The semiconductor secondary circulation refrigeration insulation can has precise design and control principle, and is intelligent and convenient to operate. Compared with the traditional semiconductor refrigerator, the refrigerator has the advantages of improving the working efficiency, enhancing the refrigerating effect, along with good heat preservation performance, high mechanical strength, realizing uninterrupted operation without an external power supply in movement, overcoming a plurality of defects of the traditional refrigerator and providing a new concept and approach for technical innovation of the novel heat preservation box.
Drawings
FIG. 1 is a schematic diagram of a semiconductor two-stage circulation refrigeration incubator of the present invention;
FIG. 2 is a cross-sectional view corresponding to the position of section P in FIG. 1;
FIG. 3 is a cross-sectional view A-A of FIG. 2;
fig. 4 is a section B-B of fig. 2.
Detailed Description
The following description of the embodiments of the present invention will be made clearly and completely with reference to the accompanying drawings, in which it is apparent that the embodiments described are only some embodiments of the present invention, but not all embodiments.
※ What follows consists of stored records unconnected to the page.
/-- ASYNC_TRAP_DELIVERY (R427): at core `n`, to the context that holds issue. -/
def execAsyncTrapDelivery (s : State) : Host.Outcome State Fault Refusal :=
  let core := s.arg.n
  let t := s.tile core
  .next (if (t.ctx t.blk.hold).asyncDue && !t.vol.halted && !t.vol.failed && !t.vol.switched && s.unheld core then
    s.deliverAsync core t.blk.hold else s)

/-! ### Results that land (R56, R149, R293, R385, R416) -/

/-- Write a general register unless a diversion took it over, or the task has ended. -/
def Ctx.land (c : Ctx) (o : Outs) (r : RegNo) (v : Word) : Ctx :=
  if o.dropped.contains r then c else c.wg r v

/-- A context discards a result that lands in a register: every one once it has stopped (R72, R428); after DONE or BRIMX all but copy and
Heron tokens, which their operations write (R53, R497). -/
def Ctx.discards (c : Ctx) (o : Outs) : Bool :=
  match c.run with
  | .idle | .stopped _ => true
  | .ending _ => o.kind != .copy && o.kind != .heron
  | _ => false

/-- Land bytes of a vector register by a mask. -/
def landVec (old new : Vec) (mask : BitVec 128) : Vec := vecMk 8 (fun i => if mask.getLsbD i then vecEl 8 new i else vecEl 8 old i)

/-- The wait for an image is over: the next unit follows, once what a switch marker still waits for has landed (R55). -/
def Ctx.imageDone (c : Ctx) (id : Nat) : Ctx :=
  match c.run with
  | .waiting (.image k len also) =>
    let left := also.filter (fun i => c.outs.any (fun o => o.id == i))
    if k = id then { c with pc := c.pc + BitVec.ofNat 64 len, run := if left.isEmpty then .ready else .waiting (.results left) } else c
  | _ => c

/-- The gang step that the step unit holds for a core (R414). -/
def State.gangStep (s : State) (core : Nat) : Word :=
  match (s.tile core).blk.lr.gang with
  | none => Config.freeWord s.fresh
  | some g => match s.gang? g with
    | none => Config.freeWord s.fresh
    | some k => k.gst

/-- A schedule image is one-to-one (R367): 256 bytes, each 16q + g, no two alike. -/
def scheduleOk (l : List Nat) : Bool := l.length == 256 && decide l.Nodup

/-- A schedule is installed whole, with every position's row of it (R367, R385). -/
def State.installSchedule (s : State) (k n : Nat) (l : List Nat) : State :=
  let s := s.modCluster k fun c => { c with
    sched := c.sched.filter (fun e => e.1 / 256 != n) ++ ((List.range 256).zip l).map (fun e => (256 * n + e.1, e.2)) }
  (List.range 16).foldl (fun s p => s.modTile (tileAt k p) fun t => t.modArr fun a => { a with
    rows := a.rows.filter (fun e => e.1 / 16 != n) ++ (List.range 16).map (fun f => (16 * n + f, l.getD (16 * p + f) 0)) }) s

/-- The entries of the matrix-operand TLB that these outstanding results pin are pinned no longer (R361). -/
def State.unpin (s : State) (k : Nat) (ids : List Nat) : State :=
  s.modCluster k fun c => { c with mtlb := { c.mtlb with pins := c.mtlb.pins.filter (fun e => !ids.contains e.2) } }
/-- A core's outstanding results are gone, and with them its pins. -/
def State.unpinAll (s : State) (core : Nat) : State :=
  s.unpin (homeCluster core) ((s.tile core).blk.cx.toList.flatMap (fun c => c.outs.map (fun o => o.id)))

/-- A stamp fault of a landing: the precise trap of the unit that waits (R416), unless its context has gone on. -/
def State.landTrap (s : State) (core c id : Nat) (cause : Cause) (tra : Word) : State :=
  match ((s.tile core).ctx c).run with
  | .waiting (.image k _ _) => if k = id then s.takeTrap core c cause tra else s
  | _ => s

/-- The value of an outstanding result is written (R149), its context discarding or not. -/
def State.landValue (s : State) (core c : Nat) (o : Outs) : State :=
  let put := fun (f : Ctx → Ctx) => s.modTile core fun t => t.modCtx c f
  let done := fun (s : State) => s.modTile core fun t => t.modCtx c fun x => x.imageDone o.id
  let table := decayEntry (s.tile core).vol.decayA
  match o.how with
  | .schedule n a =>
    let l := (List.range 256).map (fun i => gotNat o.got i 1)
    let s := s.unpin (clusterOf core) [o.id]
    if scheduleOk l then done (s.installSchedule (clusterOf core) n l) else s.landTrap core c o.id causeArray a
  | _ =>
  if ((s.tile core).ctx c).discards o then s
  else match o.how with
  | .scalar r n sign => put (fun x => x.land o r (scalarWord n sign (gotNat o.got 0 n)))
  | .vec r => s.modTile core fun t => t.wvOn c r (gotWords o.got) (vecGot (t.rv c r) o.got)
  | .stamp r g a => (match stampRead table (gotNat o.got 0 8) g.toNat with
      | .ok v => done (put (fun x => x.land o r (BitVec.ofNat 64 v)))
      | f => s.landTrap core c o.id (f.cause.getD 0) a)
  | .vstamp r g lanes a => (match stampLanes table g.toNat (fun i => gotNat o.got (8 * i) 8) ((List.range 32).filter (fun i => lanes.getLsbD i)) with
      | .inl l => done (s.modTile core fun t => t.wvOn c r (laneWords l) (setLanes (t.rv c r) l))
      | .inr (i, k) => s.landTrap core c o.id k (laneAddr a i))
  | .fixed gs v =>
    let s := put (fun x => gs.foldl (fun x e => x.land o e.1 e.2) x)
    (match v with
    | some (r, w, m) => s.modTile core fun t => t.wvOn c r (wordsOf 8 (fun i => m.getLsbD i)) (landVec (t.rv c r) w m)
    | none => s)
  | .gst r => put (fun x => x.land o r (s.gangStep core))
  | .schedule _ _ | .probe _ => s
All other embodiments, which can be made by those skilled in the art based on the embodiments of the invention without making any inventive effort, are intended to be within the scope of the invention.
Referring to fig. 1-4, a semiconductor two-stage circulation refrigeration incubator of the present invention comprises a semiconductor refrigeration system, a vacuum-pumping housing, an internal cooling system, a high-energy light rechargeable battery 71 and a dynamic function display panel 92. The vacuumizing shell is a double-layer stainless steel shell and comprises a vacuum box 21 and a vacuum cover 23, wherein the interiors of the vacuum box 21 and the vacuum cover 23 are respectively formed by a negative pressure cavity 41 and a negative pressure support 42 filled with honeycomb-like hexagonal materials, and a negative pressure cavity 41 is defined between every two adjacent negative pressure supports 42.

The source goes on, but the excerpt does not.